-- ==== Sys2Proof/Machine/Sched.lean ====
section
/-! DEFINITION. The context scheduler: residency, run order, take and abort, holds at a rest point (R113, R184, R382, R434 to R446). -/

set_option Elab.async false

set_option linter.unusedVariables false

namespace Sys2Proof.Machine

/-! ## Run order (R439) -/

/-- Whether a deadline of one command comes before another's: one with DeadlineEnable first, then the earlier tick. -/
def deadlineBefore (a b : Option Word512) : Option Bool :=
  match a, b with
  | some x, some y =>
    if hDeadlineEnable x && hDeadlineEnable y then
      (if hDeadline x = hDeadline y then none else some (decide (tickDiff (hDeadline x) (hDeadline y) < 0)))
    else if hDeadlineEnable x then some true
    else if hDeadlineEnable y then some false
    else none
  | some _, none => some true
  | none, some _ => some false
  | none, none => none

/-- Whether context a runs before context b (R439). -/
def State.runsBefore (s : State) (a b : Nat × Ctx) : Bool :=
  let ka := s.agedClass a.1 a.2
  let kb := s.agedClass b.1 b.2
  if ka ≠ kb then decide (ka < kb)
  else
    match deadlineBefore ((s.workOf a.1 a.2).map (·.2.header)) ((s.workOf b.1 b.2).map (·.2.header)) with
    | some r => r
    | none =>
      if a.2.readyTick ≠ b.2.readyTick then decide (tickDiff a.2.readyTick b.2.readyTick < 0)
      else decide (a.1 < b.1)

/-! ## Take and abort (R444 to R446) -/

/-- An aborted command's DISPATCH: what SCU, SEL and SRT held of it is discarded, and its step record stays (R446, R447). -/
def Disp.abort (d : Disp) : Disp :=
  { d with phase := 3, rowState := [], used := [], groups := [], bins := [], deferred := 0, armed := false, scoreDone := false }

/-- The Running or Holding context v stopped for replay, context x the winner (R446). -/
def State.abortForReplay (s : State) (v x : Nat) : State :=
  match s.ctx v with
  | none => s
  | some c =>
    match c.cmd with
    | none => s
    | some u =>
      let s := s.dropWaits v
      let s := s.clearScratch c.seq
      let s := s.modDisp u Disp.abort
      let s := { s with pourQueue := s.pourQueue.filter (· != u) }
      let s := s.modBlock v fun b => if b.uid = u ∧ b.state = 0 then { b with state := 3 } else b
      let s := s.modCtx v fun c => { (c.runnable s.tick) with
        rest := none, hold := 0, take := false, watchdog := false, replayPending := true, restart := true
        abortCount := c.abortCount + 1, aborts := satAdd 32 c.aborts 1 }
      (s.trace 1 0x51 v c.heat v x).inc Reg.hostAbortsSuffered c.host 1

/-- Whether x, newly Runnable and resident, aborts v (R445). -/
def State.abortTest (s : State) (x : Nat) (cx : Ctx) (v : Nat) (cv : Ctx) : Bool :=
  match s.workOf x cx, s.workOf v cv with
  | some (_, kx), some (_, kv) =>
    (cv.state == 3 || cv.state == 4) && hClass kx.header == 0 && hDeadlineEnable kx.header &&
      decide (tickDiff (hDeadline kx.header) s.tick < ((s.rd Reg.restWatchdogTicks 0 + cx.estFull : Nat) : Int)) &&
      hClass kv.header != 0 && decide (cv.abortCount < s.rd Reg.abortLimit 0)
  | _, _ => false

/-- What the scheduler does when context x has become Runnable while resident, or its swap-in has ended (R444, R445). -/
def State.contend (s : State) (x : Nat) : State :=
  match s.ctx x with
  | none => s
  | some cx =>
    if cx.residency ≠ 1 ∨ cx.state ≠ 2 then s
    else
      match s.running cx.seq with
      | none => s
      | some (v, cv) =>
        if cv.state = 6 ∨ s.classOf v cv ≤ s.classOf x cx then s
        else if s.abortTest x cx v cv then s.abortForReplay v x
        else if cv.take then s
        else (s.modCtx v fun c => { c with take := true, takes := satAdd 32 c.takes 1 }).inc Reg.hostTakesSuffered cv.host 1

/-- A context made Runnable now, and the scheduler's answer. -/
def State.wakeContext (s : State) (x : Nat) : State := (s.modCtx x fun c => c.runnable s.tick).contend x

/-- A context whose DISPATCH or RUN has been admitted: an Idle one becomes Runnable (R439). -/
def State.offerWork (s : State) (x : Nat) : State :=
  match s.ctx x with
  | none => s
  | some c => if c.state = 1 ∧ c.cmd.isNone then s.wakeContext x else s

/-! ## Holds (R113, R184, R372) -/

/-- Whether a DISPATCH has its dispatch pour closed: the closes of every half are handed over (R185). -/
def Disp.pourClosed (d : Disp) : Bool := bit d.closed 0 && (d.splitAt == d.rows || bit d.closed 1)

/-- Whether a DISPATCH's SCORE or its pour still holds its context on the sequencer (R113, R184). -/
def Disp.holds (d : Disp) : Bool := !(d.phase == 2) || (d.armed && !d.pourClosed)

/-- Whether the command of a context still holds it on its sequencer. -/
def State.held (s : State) (c : Ctx) : Bool :=
  match c.cmd with
  | none => false
  | some u => match s.disp u with
    | none => false
    | some d => d.holds

/-- A context at its rest point or end leaves its sequencer once nothing holds it: Runnable when its wait is over, otherwise Blocked. -/
def State.leaveIfFree (s : State) (x : Nat) : State :=
  match s.ctx x with
  | none => s
  | some c =>
    if c.state ≠ 4 ∨ s.held c then s
    else if c.hold = 1 ∧ c.rest.isNone then
      (s.modCtx x fun c => { (c.runnable s.tick) with hold := 0, take := false })
    else
      let s := if c.hold = 1 then s.inc Reg.restsBlocked c.seq 1 else s
      s.modCtx x fun c => { c with state := 5, restTick := s.tick, hold := 0, take := false }

/-- What ends of SCORE or pour hand-over mean for the command's context. -/
def State.endHold (s : State) (uid : Nat) : State :=
  match s.cmd uid with
  | none => s
  | some k => match s.ctx k.ctx with
    | none => s
    | some c => if c.cmd = some uid then s.leaveIfFree k.ctx else s

/-! ## Entries (R441 to R443) -/

/-- The 64 entries in order. -/
def entries : List Nat := List.range 64

/-- The context resident at an entry. -/
def State.atEntry (s : State) (e : Nat) : Option (Nat × Ctx) :=
  s.ctxs.find? fun p => p.2.residency == 1 && p.2.place == e

/-- Resident contexts of a host (0x0230.07). -/
def State.residentOf (s : State) (h : Nat) : Nat :=
  (s.ctxs.filter fun p => p.2.residency == 1 && p.2.host == h).length

/-- Resident contexts of a sequencer that meet a test. -/
def State.residentOn (s : State) (n : Nat) (p : Ctx → Bool) : Nat :=
  (s.ctxs.filter fun q => q.2.residency == 1 && q.2.seq == n && p q.2).length

/-- The group of R441 that an entry falls in for a context of class k: 0 free, 1 Idle, 2 Blocked, 3 Runnable and worse. -/
def State.entryGroup (s : State) (k e : Nat) : Option Nat :=
  match s.atEntry e with
  | none => some 0
  | some (y, c) =>
    if c.state = 1 then some 1
    else if c.state = 5 then some 2
    else if c.state = 2 ∧ k < s.agedClass y c then some 3
    else none

/-- The group's own order on two entries; none on a tie (R441). -/
def State.entryBefore (s : State) (g e f : Nat) : Option Bool :=
  match s.atEntry e, s.atEntry f with
  | some (y, c), some (z, d) =>
    let ky := s.agedClass y c
    let kz := s.agedClass z d
    if g = 1 then (if c.restTick = d.restTick then none else some (decide (tickDiff c.restTick d.restTick < 0)))
    else if ky ≠ kz then some (decide (kz < ky))
    else if g = 2 then (if c.restTick = d.restTick then none else some (decide (tickDiff c.restTick d.restTick < 0)))
    else (if c.readyTick = d.readyTick then none else some (decide (tickDiff d.readyTick c.readyTick < 0)))
  | _, _ => none

/-- The entry for context x (R441). -/
def State.chooseEntry (s : State) (x : Nat) (c : Ctx) : Option Nat :=
  let full := decide (s.rd Reg.residentQuota c.host ≤ s.residentOf c.host)
  let pool := if full then entries.filter fun e => match s.atEntry e with
      | some (_, d) => d.host == c.host
      | none => false
    else entries
  let k := s.agedClass x c
  let spread := fun e => s.residentOn (e / 16) fun d => d.affinity == c.affinity
  let before := fun (g e f : Nat) =>
    match s.entryBefore g e f with
    | some r => r
    | none =>
      if spread e ≠ spread f then decide (spread e < spread f)
      else
        let ne := s.residentOn (e / 16) fun _ => true
        let nf := s.residentOn (f / 16) fun _ => true
        if ne ≠ nf then decide (ne < nf) else decide (e < f)
  (List.range 4).findSome? fun g => bestBy (before g) (pool.filter fun e => s.entryGroup k e == some g)

/-- A swap-out by the scheduler: the image is written to the context cache's words (R435). -/
def State.swapOut (s : State) (x : Nat) : State :=
  let s := s.leaveEntry x
  match s.ctx x with
  | none => s
  | some c => if c.residency = 2 then s.storeWrite ctxCacheNo (512 * c.place) 512 else s

/-- The image of a context read for a swap-in: whether it is good, and the state after the store's reports (R436). -/
def State.readImage (s : State) (x : Nat) (c : Ctx) : Bool × State :=
  let who := s.ctxOf x
  if c.residency = 2 then
    let bad := (s.marked ctxCacheNo (512 * c.place) 512).any fun w => badMask w.2
    let r := s.storeRead ctxCacheNo (512 * c.place) 512 { src := 0, ctx := who.1, host := who.2, status := 0x17 }
    (!bad, r.2)
  else
    match s.imageAddr x with
    | none => (false, s)
    | some a => (s.memBad a 512 == 0 && imageGood (s.memRead a 512), s)

/-- Context x swapped into an entry, its victim swapped out first; a bad image kills it (R436, R441). -/
def State.swapIn (s : State) (x e : Nat) : State :=
  let s := match s.atEntry e with
    | some (y, _) => s.swapOut y
    | none => s
  match s.ctx x with
  | none => s
  | some c =>
    let r := s.readImage x c
    if r.1 then
      let s := r.2.modCtx x fun c => { c with residency := 1, place := e, swapIns := satAdd 32 c.swapIns 1 }
      ((s.trace 1 0x50 x c.heat x e).inc Reg.hostSwapIns c.host 1).contend x
    else if c.residency = 2 then r.2
    else
      let crc := match s.imageAddr x with
        | some a => leAt (s.memRead a 512) 0x1D8 4
        | none => 0
      let who := s.ctxOf x
      r.2.raise { src := 0x0106, ctx := who.1, host := who.2, status := 0x17, a := 512 * x, b := crc }

/-- The Runnable contexts that are not resident, in the order the scheduler serves them (R443). -/
def State.waiting (s : State) : List (Nat × Ctx) :=
  sortBy s.runsBefore (s.ctxs.filter fun p => p.2.state == 2 && p.2.residency != 1)

end Sys2Proof.Machine
end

_____

Each line from the start of the listing through the line with "order (R439) -/" is to be restated verbatim, both ends included.

-- ==== Sys2Proof/Machine/Sched.lean ====
section
/-! DEFINITION. The context scheduler: residency, run order, take and abort, holds at a rest point (R113, R184, R382, R434 to R446). -/

set_option Elab.async false

set_option linter.unusedVariables false

namespace Sys2Proof.Machine

/-! ## Run order (R439) -/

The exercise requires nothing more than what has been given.